Back on mainland, Jj, Holly (friend not child), and I walked the streets of Savannah in the delicate, cold rain. I started shivering, the deep down shivering that has only ever followed childbirth, by traumatic surgery. I knew it would cede if I slowed my breathing and calmed down and it did, but left me feeling dizzy. I bought what we now call a "Calm the Fuck Down" essential oil patch (Bergamot from Nourish) to help with the transition. This is when I remembered the tales of people stolen by faeries and then returned after living in the other world, the world of magic.
Ossabaw is a place that people see the poet and artist. Not the me that is a terrible housekeeper, a frazzled mother, an novice farmer, or a failure in all the ways that I struggle to keep all my busy in the air. No one cried because the bananas were broken, or fought over ponies, or made demands on my time ungratefully. There were chores to do, but always someone there to help. It was different than at home. I feel terrible admitting that, and I will go home and be more fully present.
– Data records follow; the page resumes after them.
-- ==== Sys2Proof/Machine/Arb.lean ====
section
/-!
DEFINITION. Deadline arbitration with back-off, the class registers and priority pause (chapter 03).
-/

namespace Sys2Proof.Machine

/-- The arbiter record's key: 32 s + d in slice s, 128 + d in the hub. -/
def arbKey (hub : Bool) (k d : Nat) : Nat := if hub then 128 + d else 32 * k + d

def State.arbiter (s : State) (key : Nat) : Arbiter := Map.get (fun _ => {}) s.arb.arbiters key

def State.setArbiter (s : State) (key : Nat) (a : Arbiter) : State :=
  { s with arb.arbiters := Map.put (fun _ => {}) s.arb.arbiters key a }

/-- A requester's record at an arbiter. -/
def Arbiter.requester (a : Arbiter) (src : Nat) : Requester :=
  (a.requesters.find? (fun r => decide (r.source = src))).getD { source := src }

/-- Replace a requester's record. -/
def Arbiter.setRequester (a : Arbiter) (r : Requester) : Arbiter :=
  { a with requesters := r :: a.requesters.filter (fun x => decide (x.source ≠ r.source)) }

/-- A request's distance from FT_MONO: negative when the deadline has passed; one passed by more than 2^30 ticks ranks as
FT_MONO − 2^30 (R78). -/
def relDeadline (mono deadline : Nat) : Int := max (-(2 ^ 30)) ((deadline : Int) - (mono : Int))

/-- The nearest deadline among a request and those of the same stream. -/
def streamDeadline (mono : Nat) (r : ArbReq) (reqs : List ArbReq) : Nat :=
  ((leastBy (fun x => relDeadline mono x.deadline) (r :: reqs.filter (fun x => decide (x.source = r.source ∧ x.stream = r.stream)))).getD r).deadline

/-- The requests that may be sent next: of an in-order stream, whose flits stand in their order, the first, and it carries the nearest deadline held by
any flit behind it (R82). -/
def streamHeads (mono : Nat) : List ArbReq → List (Nat × Nat) → List ArbReq
  | [], _ => []
  | r :: rs, seen =>
    if r.stream = 0 then r :: streamHeads mono rs seen
    else if seen.contains (r.source, r.stream) then streamHeads mono rs seen
    else { r with deadline := streamDeadline mono r rs } :: streamHeads mono rs ((r.source, r.stream) :: seen)

/-- The nearest request of each requester: a requester presents one request in a cycle (R82). -/
def onePerSource (mono : Nat) : List ArbReq → List ArbReq
  | [] => []
  | r :: rs =>
    let rest := onePerSource mono rs
    match rest.find? (fun x => decide (x.source = r.source)) with
    | some x =>
      if relDeadline mono r.deadline ≤ relDeadline mono x.deadline then
        r :: rest.filter (fun y => decide (y.source ≠ r.source)) else rest
    | none => r :: rest

/-- The requests present: those of requesters that are not backing off (R82, R85). -/
def presentReqs (a : Arbiter) (mono : Nat) (reqs : List ArbReq) : List ArbReq :=
  (onePerSource mono (streamHeads mono reqs [])).filter (fun r =>
    match (a.requester r.source).silentUntil with
    | some t => decide (t < mono)
    | none => true)

/-- The distance of a source after the last tie-winner, ascending and wrapping (R83). -/
def tieRank (tie src : Nat) : Nat := (src + 31 - tie % 32) % 32

/-- The winner of a cycle: nearest deadline, ties to the source that follows the last tie-winner; and whether a tie was
decided (R80, R83). -/
def arbWinner (a : Arbiter) (mono : Nat) (reqs : List ArbReq) : Option (ArbReq × Bool) :=
  match leastBy (fun r => relDeadline mono r.deadline) reqs with
  | none => none
  | some best =>
    let tied := reqs.filter (fun r => decide (relDeadline mono r.deadline = relDeadline mono best.deadline))
    (leastBy (fun r => (tieRank a.tie r.source : Int)) tied).map (fun w => (w, decide (1 < tied.length)))

/-- The back-off count of the k-th consecutive loss (R85). -/
def backoffCount (k : Nat) : Nat := min (2 ^ (k - 1)) 1024

/-- The cycle a requester first presented the request it waits with; now, when it presents a new one. -/
def Arbiter.firstOf (a : Arbiter) (mono src : Nat) : Nat := ((a.requester src).first).getD mono

/-- The arbiter after a cycle in which `w` won over `losers` (R80, R83, R85). -/
def Arbiter.decide (a : Arbiter) (mono : Nat) (w : ArbReq) (tied : Bool) (losers : List ArbReq) : Arbiter :=
  let a1 := a.setRequester { source := w.source }
  let a2 := losers.foldl (fun b r =>
    let q := a.requester r.source
    b.setRequester { source := r.source, losses := q.losses + 1,
                     silentUntil := some (mono + backoffCount (q.losses + 1)), first := some (a.firstOf mono r.source) }) a1
  { a2 with tie := if tied then w.source else a.tie, last := some mono, granted := some (mono, w.source, w.cls), moved := a.granted }

/-- A cycle with no request present (R80). -/
def Arbiter.idle (a : Arbiter) (mono : Nat) : Arbiter := { a with last := some mono, granted := none, moved := a.granted }

/-- The flit on the data path in cycle `mono`: the one granted in the cycle before (R80). -/
def Arbiter.onPath (a : Arbiter) (mono : Nat) : Option (Nat × Nat) :=
  match a.granted, a.moved with
  | some (n, src, cls), m =>
    if n + 1 = mono then some (src, cls) else m.bind (fun e => if e.1 + 1 = mono then some (e.2.1, e.2.2) else none)
  | none, some (n, src, cls) => if n + 1 = mono then some (src, cls) else none
  | none, none => none

/-- The requests of a cycle that could not be arbitrated stay asserted: only their first cycle is noted (R81). -/
def Arbiter.hold (a : Arbiter) (mono : Nat) (reqs : List ArbReq) : Arbiter :=
  reqs.foldl (fun b r => b.setRequester { b.requester r.source with first := some (b.firstOf mono r.source) }) (a.idle mono)

/-! The counters of a destination, in a slice or in the hub. -/

def arbGrants (hub : Bool) (k d : Nat) : Fld := if hub then F.ARB_HUB_GRANTS d else F.ARB_GRANTS k d
def arbLosses (hub : Bool) (k d : Nat) : Fld := if hub then F.ARB_HUB_LOSSES d else F.ARB_LOSSES k d
def arbBackoff (hub : Bool) (k d : Nat) : Fld := if hub then F.ARB_HUB_BACKOFF d else F.ARB_BACKOFF k d
def arbCapped (hub : Bool) (k d : Nat) : Fld := if hub then F.ARB_HUB_CAPPED d else F.ARB_CAPPED k d
def arbLate (hub : Bool) (k d : Nat) : Fld := if hub then F.ARB_HUB_LATE d else F.ARB_LATE k d
def arbWaitMax (hub : Bool) (k d : Nat) : Fld := if hub then F.ARB_HUB_WAIT_MAX d else F.ARB_WAIT_MAX k d
def arbArbs (hub : Bool) (k d : Nat) : Fld := if hub then F.ARB_HUB_ARBS d else F.ARB_ARBS k d
def arbClassGrants (hub : Bool) (k n : Nat) : Fld := if hub then F.ARB_HUB_CLASS_GRANTS n else F.ARB_CLASS_GRANTS k n
def arbClassLate (hub : Bool) (k n : Nat) : Fld := if hub then F.ARB_HUB_CLASS_LATE n else F.ARB_CLASS_LATE k n
def arbClassWaitMax (hub : Bool) (k n : Nat) : Fld := if hub then F.ARB_HUB_CLASS_WAIT_MAX n else F.ARB_CLASS_WAIT_MAX k n
def arbLateSeen (hub : Bool) (k : Nat) : Fld := if hub then F.ARB_HUB_INT_STATUS_LATE_SEEN else F.ARB_INT_STATUS_LATE_SEEN k
def arbCappedSeen (hub : Bool) (k : Nat) : Fld := if hub then F.ARB_HUB_INT_STATUS_CAPPED_SEEN else F.ARB_INT_STATUS_CAPPED_SEEN k
def arbIntEnable (hub : Bool) (k : Nat) : Nat := if hub then R.ARB_HUB_INT_ENABLE else R.ARB_INT_ENABLE k

/-- The counts the losers' back-offs add up to, and how many of them are capped. -/
def lossCounts (a : Arbiter) (losers : List ArbReq) : List Nat :=
  losers.map (fun r => backoffCount ((a.requester r.source).losses + 1))

/-- Count a grant: flits, class, late grants, waits, losses and back-offs of the cycle, and the status bits (R84, R85, R88). -/
def State.countArb (s : State) (hub : Bool) (k d : Nat) (a : Arbiter) (w : ArbReq) (losers : List ArbReq) : State :=
  let counts := lossCounts a losers
  let capped := (counts.filter (fun c => c = 1024)).length
  let late := relDeadline s.time.mono w.deadline < 0
  let wait := s.time.mono - a.firstOf s.time.mono w.source
  let detail := d + 256 * w.cls
  let s1 := ((s.incFld (arbArbs hub k d)).incFld (arbGrants hub k d)).incFld (arbClassGrants hub k w.cls)
  let s2 := ((s1.addFld (arbLosses hub k d) losers.length).addFld (arbBackoff hub k d) counts.sum).addFld (arbCapped hub k d) capped
  let s3 := (s2.peakFld (arbWaitMax hub k d) wait).peakFld (arbClassWaitMax hub k w.cls) wait
  let s4 := if late then
      ((s3.incFld (arbLate hub k d)).incFld (arbClassLate hub k w.cls)).raiseWith (arbLateSeen hub k) (arbIntEnable hub k) detail
    else s3
  let s5 := if 0 < capped then s4.raiseWith (arbCappedSeen hub k) (arbIntEnable hub k) detail else s4
  if hub then (if d < 8 then s5.pmuUnc (d / 2) 0x0F 1 { cls := some w.cls } else s5)
  else
    let c : UncCtx := { port := some d, cls := some w.cls, master := some w.source,
                        addr := if 6 ≤ d ∧ d ≤ 13 then some (0x2000000000 + w.target) else none }
    let s6 := (s5.pmuUnc k 0x02 1 c).pmuUnc k 0x03 losers.length { c with addr := none }
    let s7 := if late then s6.pmuUnc k 0x04 1 c else s6
    if d = 25 ∨ d = 26 then s7.pmuUnc k 0x0E 1 { cls := some w.cls, master := some w.source } else s7

/-- The crossbar port of a slice that serves a packet buffer cell, an HBM address and a Flow Handle (R24). -/
def pbPort (cell : Nat) : Nat := 2 + cell / 256 % 4
def hbmPort (a : Nat) : Nat := 6 + a / 256 % 8
def catPort (h : Nat) : Nat := 14 + h % 2

/-- Does a request for `target` go to destination d: the interleaved ports take what R24 gives them, of the packet buffer by cell address, of HBM by address
and of the Catalogue by handle? -/
def arbReaches (hub : Bool) (d target : Nat) : Bool :=
  if hub then true
  else if 2 ≤ d ∧ d ≤ 5 then decide (pbPort target = d)
  else if 6 ≤ d ∧ d ≤ 13 then decide (hbmPort target = d)
  else if d = 14 ∨ d = 15 then decide (catPort target = d)
  else true

/-- Does this destination exist (R24; ARB_HUB entries 23 to 27 are reserved)? -/
def arbExists (hub : Bool) (k d : Nat) : Bool := if hub then decide (d < 23) else decide (k < 4 ∧ d < 28)

/-- Is a priority of a port paused? -/
def State.isPaused (s : State) (k p pr : Nat) : Bool := s.arb.paused.any (fun e => decide (e.1 = (k, p, pr)))

/-- The credit a sender has on VC v (R298). -/
def KLink.creditOn (l : KLink) (v : Nat) : Nat := l.adv.getD v 0 - unsigned 16 ((l.sent.getD v 0 : Int) - (l.credit.getD v 0 : Int))

/-- Can the destination take a flit of this lane in the next cycle (R81)? At the MAC group (port 0 of a slice) a paused priority and a link that is down
take none; at a Korrum Link egress port a virtual channel without credit takes none. -/
def State.laneOpen (s : State) (hub : Bool) (k d lane : Nat) : Bool :=
  if hub then
    (if 17 ≤ d ∧ d ≤ 22 then decide (0 < (s.links.getD (d - 17) {}).creditOn lane) else true)
  else if d = 0 then !s.isPaused k (lane / 8) (lane % 8) && s.on ⟨R.ETH_LINK_STATUS k, lane / 8, 1⟩
  else true

/-- ARBITRATION_CYCLE (R80 to R86): one cycle of a destination, at most one in a fabric cycle. `asserted` are the requests asserted, of which
those for a target that the destination serves reach it (R24), those of an in-order
stream in their order; of lanes that take no flit the state knows (State.laneOpen), and `ready` is false when the destination cannot accept a flit in the
next cycle for another reason (a full egress queue): then it does not arbitrate. -/
def execArbitrationCycle (hub : Bool) (slice dest : Nat) (asserted : List ArbReq) (ready : Bool) (s : State) :
    Host.Outcome State Fault Refusal := whenSlices s <|
  let reqs := asserted.filter (fun r => arbReaches hub dest r.target)
  let key := arbKey hub slice dest
  let a := s.arbiter key
  if !arbExists hub slice dest ∨ a.last = some s.time.mono then .next s
  else
    let able := presentReqs a s.time.mono (reqs.filter (fun r => s.laneOpen hub slice dest r.lane))
    if !ready ∨ (able = [] ∧ reqs ≠ [] ∧ reqs.all (fun r => !s.laneOpen hub slice dest r.lane)) then
      .next (s.setArbiter key (a.hold s.time.mono (presentReqs a s.time.mono reqs)))
    else
      let present := able
      match arbWinner a s.time.mono present with
      | none =>
        let s1 := s.setArbiter key (a.idle s.time.mono)
        .next (if hub then s1 else s1.pmuUnc slice 0x05 (if (a.onPath s.time.mono).isNone then 1 else 0) { port := some dest })
      | some (w, tied) =>
        let losers := present.filter (fun r => decide (r.source ≠ w.source))
        .next ((s.countArb hub slice dest a w losers).setArbiter key (a.decide s.time.mono w tied losers))

/-- BACKOFF_EXPIRE (R85): a requester's count has run out, and it may present its request again. -/
def execBackoffExpire (hub : Bool) (slice dest source : Nat) (s : State) : Host.Outcome State Fault Refusal := whenSlices s <|
  let key := arbKey hub slice dest
  let a := s.arbiter key
  let r := a.requester source
  match r.silentUntil with
  | some t => if t < s.time.mono then .next (s.setArbiter key (a.setRequester { r with silentUntil := none })) else .next s
  | none => .next s

/-- Is addr one of the class registers of R79? -/
def isClassReg (addr : Nat) : Bool :=
  (List.range 16).any (fun n => decide (addr = R.ARB_DEADLINE n)) || (List.range 31).any (fun u => decide (addr = R.ARB_UNIT_CLASS u))

/-- ARB_CLASS_WRITE (R79): the register takes the value; until ARB_SYNC_DONE an operation that begins may use the value in force
before, or any value written since. -/
def execArbClassWrite (agent : Agent) (addr value : Nat) (s : State) : Host.Outcome State Fault Refusal := whenSlices s <|
  if !(accessOk addr true agent && isClassReg addr) then .next s
  else
    let width := if addr < R.ARB_UNIT_CLASS 0 then 24 else 4
    let f : Fld := ⟨addr, 0, width⟩
    let new := value % 2 ^ width
    let log := match s.arb.classLog.find? (fun e => decide (e.2.1 = addr)) with
      | some e => (s.time.mono, addr, e.2.2 ++ [new]) :: s.arb.classLog
      | none => [(s.time.mono, addr, [s.fld f, new]), (0, addr, [s.fld f])] ++ s.arb.classLog
    .next (({ s with arb.classLog := log }.setFld f value).setFld F.ARB_SYNC_PENDING 1)

/-- ARB_SYNC_DONE (R79): the last class write has reached every slice and the hub. -/
def execArbSyncDone (s : State) : Host.Outcome State Fault Refusal := whenSlices s <|
  let regs := (s.arb.classLog.map (fun e => e.2.1)).eraseDups
  let now := regs.map (fun a => (s.time.mono, a, [(s.rd a).toNat]))
  .next (({ s with arb.classLog := now ++ s.arb.classLog } : State).setFld F.ARB_SYNC_PENDING 0)

/-- Ticks of `quanta` pause quanta (512 bit times each) on a port of the mode in force (R22, R81). -/
def pauseTicks (mode quanta : Nat) : Nat := (quanta * 512 * 2 ^ mode + 499) / 500

/-- PRIORITY_PAUSE_RECEIVE (R81): an 802.1Qbb frame pauses a priority of a port for its quanta; zero quanta release it. The frame
itself is consumed by the MAC. -/
def execPriorityPauseReceive (slice port priority quanta : Nat) (s : State) : Host.Outcome State Fault Refusal := whenSlices s <|
  let rest := s.arb.paused.filter (fun e => decide (e.1 ≠ (slice, port, priority)))
  if quanta = 0 then .next { s with arb.paused := rest }
  else .next { s with arb.paused :=
    ((slice, port, priority), s.time.mono + pauseTicks (s.fld (F.ETH_PORT_MODE slice)) quanta) :: rest }

/-- PRIORITY_PAUSE_EXPIRY (R81): a priority's pause time has run out, and its egress destination arbitrates for it again. -/
def execPriorityPauseExpiry (slice port priority : Nat) (s : State) : Host.Outcome State Fault Refusal := whenSlices s <|
  .next { s with arb.paused := s.arb.paused.filter (fun e => !(decide (e.1 = (slice, port, priority)) && decide (e.2 ≤ s.time.mono))) }

end Sys2Proof.Machine
end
I share with these writers this fragile and vulnerable side, my words, my histories, my heart. And they embrace it, know the struggle, and I feel so much less alone than I do on the range lands and rolling hills of my home. This magic is powerful, and the time precious. Just enough, even if I felt torn leaving it.
It was stepping on the shore of the return dock, the boat captain said, "This is the most dangerous part, when you get out of the boat, Watch your step."
Yes. This return is the hard, sad, necessary part. This is when the magic broke and reality settled back around my shoulders. This is when I started shaking. I can't pretend it was just the trauma of the boat trip. No, I really can't. I feel like the faeries have returned me and the enchantment has left me changed, in this dreamworld, like a cloak or a charm, an affliction that is hard to wake from.
Probably sleep deprivation and homesickness, but I had to write this all down before the feeling leaves.